Under Eddie Jones, England have been transformed from World Cup flops into the second-best side in world rugby. When Jones took over from Stuart Lancaster, he spoke of the need for England to rediscover their swagger, and they did just that with almost immediate effect.

During the June series against Australia, Jones won the battle of verbal warfare off the pitch, while his side emphatically put the Wallabies to the sword on the field.

Again, the England taskmaster is likely to engage in some mind games this week. Months ago, he insisted that England would not be bullied by a Bok side that offered little more than brute strength.

Jones’s recurring messages are likely to aim to tempt South Africa into playing a game that detracts from their traditional strengths of forward physicality and to test their fragile psyche around the aspects of skills and attack.

In preparation for the physical battle against the Boks, Jones also put his squad through a gruelling pre-season camp that left players bloodied and bruised.

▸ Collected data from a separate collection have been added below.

theorem guardViolations_fields : BlockFields 1 violationFields s (guardViolations n off req reason action requested applied evWord s) := by
  have K := blockFields_keeps (b := 1) (by decide) violationFields s
  unfold guardViolations
  extract_lets u v w x y z r
  have hu : BlockFields 1 violationFields s u := count_keeps K (sub_of rfl) ((BlockFields.refl 1 _ s).setF (by decide) _)
  have hw : BlockFields 1 violationFields s w := (hu.setF (f := Reg.gdStatusLastReq) (by decide) _).setF (f := Reg.gdStatusLastReason) (by decide) _
  have hx : BlockFields 1 violationFields s x := hw.setF (f := Reg.gdStatusGdViol) (by decide) 1
  have hy : BlockFields 1 violationFields s y := hx.setF (f := Reg.gdViolAddrOffset) (by decide) off
  exact evdSend_keeps K (sub_of rfl) (raiseEv_keeps K (sub_of rfl) (raiseBit_k K 0 part_hstIrqStatusGdViol (sub_of rfl) hy))

end

theorem clampNoted_refs (was now : Bool) (off : Nat) (requested applied : Int) (s : State) : (clampNoted was now off requested applied s).refs = s.refs :=
  ite_k (P := fun t => t.refs = s.refs) (guardViolations_refs _ _ _ _ _ _ _ _ s) rfl

theorem clampNoted_fields (was now : Bool) (off : Nat) (requested applied : Int) (s : State) :
    BlockFields 1 violationFields s (clampNoted was now off requested applied s) :=
  ite_k (guardViolations_fields _ _ _ _ _ _ _ _ s) (BlockFields.refl 1 _ s)

theorem clampNoted_tb (was now : Bool) (off : Nat) (requested applied : Int) (s : State) : (clampNoted was now off requested applied s).tb = s.tb :=
  clampNoted_keeps (same_keeps .tb s) (sub_of rfl) rfl

end Sys2Proof.Machine

/-! SUPPORT. The servo update (R130, R148, R158, R299, R306), part by part: what each part of it reads and what it writes. -/

namespace Sys2Proof.Machine

/-! ### Domains and selections -/

theorem dom_setDom_cases (s : State) (d k : Nat) (x : Domain) : (s.setDom d x).dom k = if (d = 0 ↔ k = 0) then x else s.dom k := by
  split
  case isTrue h =>
    have hk : (s.setDom d x).dom k = (s.setDom d x).dom d := by
      unfold State.dom
      simp only [h]
    rw [hk, dom_setDom_same]
  case isFalse h => exact dom_setDom_ne h s x

theorem dom_congr {d k : Nat} (h : d = 0 ↔ k = 0) (s : State) : s.dom k = s.dom d := by
  unfold State.dom
  simp only [h]

/-- What the loop filter of a domain and its mapper hold. -/
def SameLoop (x y : Domain) : Prop := y.segs = x.segs ∧ y.integ = x.integ ∧ y.prop = x.prop

theorem SameLoop.refl (x : Domain) : SameLoop x x := ⟨rfl, rfl, rfl⟩

theorem SameLoop.trans {x y z : Domain} (h : SameLoop x y) (h' : SameLoop y z) : SameLoop x z :=
  ⟨h'.1.trans h.1, h'.2.1.trans h.2.1, h'.2.2.trans h.2.2⟩

/-- A domain replaced by one with the same mapper and loop filter. -/
theorem sameLoop_setDom {s : State} {d : Nat} {x : Domain} (h : SameLoop (s.dom d) x) (k : Nat) : SameLoop (s.dom k) ((s.setDom d x).dom k) := by
  rw [dom_setDom_cases]
  split
  case isTrue hk =>
    rw [dom_congr hk]
    exact h
  case isFalse => exact SameLoop.refl _

theorem setDom_lastServo (s : State) (d : Nat) (x : Domain) : (s.setDom d x).tb.lastServo = s.tb.lastServo := by
  unfold State.setDom
  split <;> rfl

theorem rd_setRd_same (s : State) (d : Nat) (x : RsDom) : (s.setRd d x).rd d = x := by
  unfold State.rd State.setRd
  split <;> rfl

theorem rd_setRd_ne {d k : Nat} (h : ¬ (d = 0 ↔ k = 0)) (s : State) (x : RsDom) : (s.setRd d x).rd k = s.rd k := by
  unfold State.rd State.setRd
  by_cases hd : d = 0
  · have hk : ¬ k = 0 := fun hk => h ⟨fun _ => hk, fun _ => hd⟩
    rw [if_pos hd, if_neg hk, if_neg hk]
  · have hk : k = 0 := Classical.not_not.1 (fun hk => h ⟨fun h0 => absurd h0 hd, fun h0 => absurd h0 hk⟩)
    rw [if_neg hd, if_pos hk, if_pos hk]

Ultimately, it actually added to a lengthy injury list that has weakened the England squad, but make no mistake, they will be up for this battle against the Boks.

The question now is whether South Africa will have the capacity to match what is thrown at them on Saturday. Up to this point, the signs are far from positive.

If the Boks are to have any chance, they have to be prepared for the psychological warfare that Jones will engage in. He outwitted the Bok group while in charge of Japan at last year’s World Cup, and he will ensure England are supremely prepared to combat the South African strengths.

In response, Coetzee has to prove that he has the tactical and technical nous to ensure a battling Bok team can somehow find a way to punch above their weight.

Selections have to reflect a plan for the Boks to re-establish their physical dominance, while embracing a style of play that makes the most of strengths such as the driving lineout.

In the media, the Boks are being written off. In the England camp, there’s no doubt Jones will be revving up his charges for a Test that he will steadfastly believe his side can comfortably win.

Yet, in a year that has largely become an embarrassment for the Boks, there is now an opportunity for them to restore long lost pride.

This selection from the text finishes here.